Study examines the potential risks of smallpox vaccination

May 07, 2002

ANN ARBOR, MI - An immunization campaign to vaccinate Americans against smallpox would be protective against a smallpox bioterror attack, but the smallpox vaccination itself poses a risk of death or serious illness. So, a new study recommends, any decision to resume smallpox vaccination should be based on the likelihood of a smallpox attack, the effectiveness of other smallpox control measures, and the potential harm of the smallpox vaccine.

These conclusions are based on historical evidence from prior smallpox vaccination campaigns, adjusted to the current American population. Pediatric researchers at the University of Michigan Health System will present those findings on May 7 at the annual meeting of the Pediatric Academic Societies in Baltimore.

Smallpox is deadly, killing as many as 30 percent of those infected. Immunization against smallpox using vaccinia, the live cowpox virus, was successful in eradicating smallpox globally by 1980. But routine vaccination in the United States was stopped in 1972 when the risk posed by the vaccine outweighed the risk of contracting smallpox.

It is not known how much immunity against smallpox remains in those people vaccinated prior to 1972. The recent anthrax attacks have raised concern about the nation's vulnerability to smallpox attack, and recent polls found that many Americans would be interested in smallpox vaccination, if it were available.

The UMHS researchers -- led by pediatrician Alex Kemper, M.D., MPH, MS -- hope their results may help guide public officials as they develop plans to prepare for a possible bioterror attack with smallpox. Their research group, the Child Health Evaluation and Research (CHEAR) Unit, focuses on issues of vaccine delivery and preventive health.

Historical evidence indicates that children less than one year old, and people with compromised immune systems or eczema, are most at risk for side effects from smallpox vaccination and should not receive the vaccine. And, because the smallpox vaccine is a live virus, a recently vaccinated person could pass the smallpox vaccine virus to a vulnerable unvaccinated person, potentially leading to death or serious illness. To prevent this, the researchers recommend that people in close contact with high-risk individuals should not be vaccinated.

As a result of these precautions, the U-M researchers estimate that 25 percent of the U.S. population would need to be excluded from any smallpox vaccination campaign because they are high-risk for a side effect or have close contact with someone who is at high-risk.

Kemper and his colleagues estimate that an immunization campaign targeting young people between 1 year and 29 years of age could lead to the vaccination of 82.5 million individuals, of which 190 people would be expected to die from vaccine complications. A more comprehensive campaign, for those between 1- and 65-years of age, could lead to vaccination of 178.5 million individuals, of which 285 people would be expected to die.

The number of people suffering serious, but survivable, side effects would be 1,600 in the campaign targeted towards children and young adults, and 4,600 in the more comprehensive campaign.

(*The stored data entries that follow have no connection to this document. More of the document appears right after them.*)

-- ==== Sys2Proof/Decode.lean ====
section
/-! DEFINITION. From the bytes of a transaction to a command, and back: the byte order and CRC-8 of R159, the frame
checks of R129 and R130, the request codes of Table 9-3 (R160), and an encoder written from the same tables.

The rows of spec/opcode_table.json give no bits, so `decodeTableWord` reads no command from a table word. -/

namespace Sys2Proof

/-- The low `k` bytes of a number, least significant first (R159). -/
def leBytes : (k : Nat) → (n : Nat) → List Byte
  | 0, _ => []
  | k + 1, n => BitVec.ofNat 8 n :: leBytes k (n / 256)

/-- The number a little-endian field holds (R159). -/
def leValue : List Byte → Nat
  | [] => 0
  | b :: bs => b.toNat + 256 * leValue bs

/-- One of the eight shifts of R159 step 3. -/
def crcShift (r : Byte) : Byte :=
  if r.msb then (r <<< 1) ^^^ 0x07#8 else r <<< 1

/-- A byte combined into the CRC register and shifted through it (R159 steps 2 and 3). -/
def crcByte (r b : Byte) : Byte :=
  crcShift (crcShift (crcShift (crcShift (crcShift (crcShift (crcShift (crcShift (r ^^^ b))))))))

/-- The CRC-8 of the frames (R159). -/
def crc8 (bytes : List Byte) : Byte := bytes.foldl crcByte 0

/-- Bits 0–3 of the first byte of a frame: the tag (Table 9-1). -/
def frameTag (b : Byte) : Tag := b.extractLsb' 0 4

/-- Bits 4–7 of the first byte of a frame: reserved (Table 9-1). -/
def frameReserved (b : Byte) : Tag := b.extractLsb' 4 4

/-- The byte at an offset of a frame; frames are read at offsets they have. -/
def byteAt (bytes : List Byte) (k : Nat) : Byte := bytes.getD k 0

/-- The received tag of a transaction that is a frame error: the tag field of its first byte, or 0 when no complete
byte was received (R129, R131). -/
def receivedTag : List Byte → Tag
  | [] => 0
  | b :: _ => frameTag b

/-- The checks of R130 on the bytes of a transaction: full, body length at most 59, CRC of head and body right. -/
def frameValid (bytes : List Byte) : Bool :=
  let len := (byteAt bytes 2).toNat
  decide (64 ≤ bytes.length) && decide (len ≤ 59) &&
    decide (crc8 (bytes.take (3 + len)) = byteAt bytes (3 + len))

/-- The command of a valid frame by its request code, Table 9-3; any other code is unknown (R139 step 1). -/
def decodeRequest (t : Nat) (p : Port) (tag rsv : Tag) (code : Byte) (body : List Byte) : Instr :=
  match code.toNat with
  | 0x00 => .nop t p
  | 0x01 => .openSession t p tag rsv body
  | 0x02 => .closeSession t p tag rsv body
  | 0x03 => .readSession t p tag rsv body
  | 0x04 => .requestGrant t p tag rsv body
  | 0x05 => .releaseGrant t p tag rsv body
  | 0x06 => .setQuota t p tag rsv body
  | 0x10 => .setTracker t p tag rsv body
  | 0x11 => .startTracker t p tag rsv body
  | 0x12 => .stopTracker t p tag rsv body
  | 0x13 => .readTracker t p tag rsv body
  | 0x14 => .readHistory t p tag rsv body
  | 0x20 => .claimLine t p tag rsv body
  | 0x21 => .releaseLine t p tag rsv body
  | 0x22 => .setLineMode t p tag rsv body
  | 0x23 => .readLines t p tag rsv body
  | 0x30 => .insertEntry t p tag rsv body
  | 0x31 => .deleteEntry t p tag rsv body
  | 0x32 => .clearLineEntries t p tag rsv body
  | 0x33 => .readEntry t p tag rsv body
  | 0x34 => .listEntries t p tag rsv body
  | 0x40 => .readEvents t p tag rsv body
  | 0x41 => .setEventMask t p tag rsv body
  | 0x42 => .setAttention t p tag rsv body
  | 0x43 => .ackAttention t p tag rsv body
  | _ => .unknownRequestCode t p tag rsv code body

/-- The complete bytes that bits shifted in make up, most significant bit first; bits that make up no complete byte are
ignored (R128, R129). -/
def bytesOfBits : List Bool → List Byte
  | b7 :: b6 :: b5 :: b4 :: b3 :: b2 :: b1 :: b0 :: rest =>
    BitVec.ofNat 8 (128 * b7.toNat + 64 * b6.toNat + 32 * b5.toNat + 16 * b4.toNat + 8 * b3.toNat + 4 * b2.toNat +
      2 * b1.toNat + b0.toNat) :: bytesOfBits rest
  | _ => []

/-- The command that the end of a transaction at tick `t` on port `p` is, from its complete bytes (R129, R130). Bytes
beyond the 64th are ignored. -/
def decodeTransaction (t : Nat) (p : Port) (bytes : List Byte) : Instr :=
  if frameValid bytes then
    decodeRequest t p (frameTag (byteAt bytes 0)) (frameReserved (byteAt bytes 0)) (byteAt bytes 1)
      ((bytes.drop 3).take (byteAt bytes 2).toNat)
  else .frameError t p (bytes.take 64)

/-- Bytes followed by zero bytes up to the 64th (Tables 9-1 and 9-6). -/
def padded (bytes : List Byte) : List Byte := bytes ++ List.replicate (64 - bytes.length) 0

/-- The first byte of a frame (Table 9-1). -/
def firstByte (tag rsv : Tag) : Byte := rsv ++ tag

/-- The request frame with these fields, zero padded (Table 9-1). -/
def encodeFrame (tag rsv : Tag) (code : Byte) (body : List Byte) : List Byte :=
  let covered := firstByte tag rsv :: code :: BitVec.ofNat 8 body.length :: body
  padded (covered ++ [crc8 covered])

/-- The bytes of the transaction that ends with the command, for the commands that end one; a NOP is sent as zeros,
since none of its other fields is examined (R138). -/
def encodeTransaction : Instr → Option (List Byte)
  | .frameError _ _ bytes => some bytes
  | .nop _ _ => some (encodeFrame 0 0 0x00 [])
  | .unknownRequestCode _ _ tag rsv code body => some (encodeFrame tag rsv code body)
  | .openSession _ _ tag rsv body => some (encodeFrame tag rsv 0x01 body)
  | .closeSession _ _ tag rsv body => some (encodeFrame tag rsv 0x02 body)
  | .readSession _ _ tag rsv body => some (encodeFrame tag rsv 0x03 body)
  | .requestGrant _ _ tag rsv body => some (encodeFrame tag rsv 0x04 body)
  | .releaseGrant _ _ tag rsv body => some (encodeFrame tag rsv 0x05 body)
  | .setQuota _ _ tag rsv body => some (encodeFrame tag rsv 0x06 body)
  | .setTracker _ _ tag rsv body => some (encodeFrame tag rsv 0x10 body)
  | .startTracker _ _ tag rsv body => some (encodeFrame tag rsv 0x11 body)
  | .stopTracker _ _ tag rsv body => some (encodeFrame tag rsv 0x12 body)
  | .readTracker _ _ tag rsv body => some (encodeFrame tag rsv 0x13 body)
  | .readHistory _ _ tag rsv body => some (encodeFrame tag rsv 0x14 body)
  | .claimLine _ _ tag rsv body => some (encodeFrame tag rsv 0x20 body)
  | .releaseLine _ _ tag rsv body => some (encodeFrame tag rsv 0x21 body)
  | .setLineMode _ _ tag rsv body => some (encodeFrame tag rsv 0x22 body)
  | .readLines _ _ tag rsv body => some (encodeFrame tag rsv 0x23 body)
  | .insertEntry _ _ tag rsv body => some (encodeFrame tag rsv 0x30 body)
  | .deleteEntry _ _ tag rsv body => some (encodeFrame tag rsv 0x31 body)
  | .clearLineEntries _ _ tag rsv body => some (encodeFrame tag rsv 0x32 body)
  | .readEntry _ _ tag rsv body => some (encodeFrame tag rsv 0x33 body)
  | .listEntries _ _ tag rsv body => some (encodeFrame tag rsv 0x34 body)
  | .readEvents _ _ tag rsv body => some (encodeFrame tag rsv 0x40 body)
  | .setEventMask _ _ tag rsv body => some (encodeFrame tag rsv 0x41 body)
  | .setAttention _ _ tag rsv body => some (encodeFrame tag rsv 0x42 body)
  | .ackAttention _ _ tag rsv body => some (encodeFrame tag rsv 0x43 body)
  | .reset .. | .transactionStart .. | .mark .. | .indexEdge .. | .unselectedTransition .. | .noMarkLimit ..
  | .lateTimeout .. | .phaseRise .. | .pulseTimerExpiry .. | .holdAssertion .. | .holdDeassertion ..
  | .silenceExpiry .. | .insertionCompletes .. | .entryDeletionCompletes .. | .lineClearCompletes ..
  | .releaseDeletionCompletes .. | .teardownSweepCompletes .. | .spentRemovalCompletes ..
  | .conditionerHoldBegins .. | .conditionerHoldAbandoned .. => none

/-- The command a word of the opcode table spells. No row of the table gives bits, so no word spells one. -/
def decodeTableWord (_nbits _w : Nat) : Option Instr := none

end Sys2Proof
end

Approximately 15 million people in the campaign for children and young adults and 32 million people in the more comprehensive campaign would have less serious side effects, including fever and rash.

According to Kemper, "These numbers need to be interpreted cautiously, because they are based on historical data. Improvements in healthcare over the past three decades may decrease the number of fatal or serious side effects."

But, he continued, "In contrast, the number of serious side effects may be greater due to the increased number of individuals who are immunocompromised. In any case, the risk posed by smallpox vaccination is greater than the risk from other recommended vaccines, such as the MMR vaccine or the varicella vaccine against chickenpox. The public should be aware of these risks. Any decision to resume routine smallpox vaccination before a bioterror attack must carefully weigh these risks against the benefit of protection."
In addition to Kemper, the authors of the study are pediatrics researcher Matthew Davis, MD, MAPP, and Gary Freed, M.D., MPH, chief of the Division of General Pediatrics and director of the CHEAR Unit.

NOTE: These results were published April 15 in the journal Effective Clinical Practice.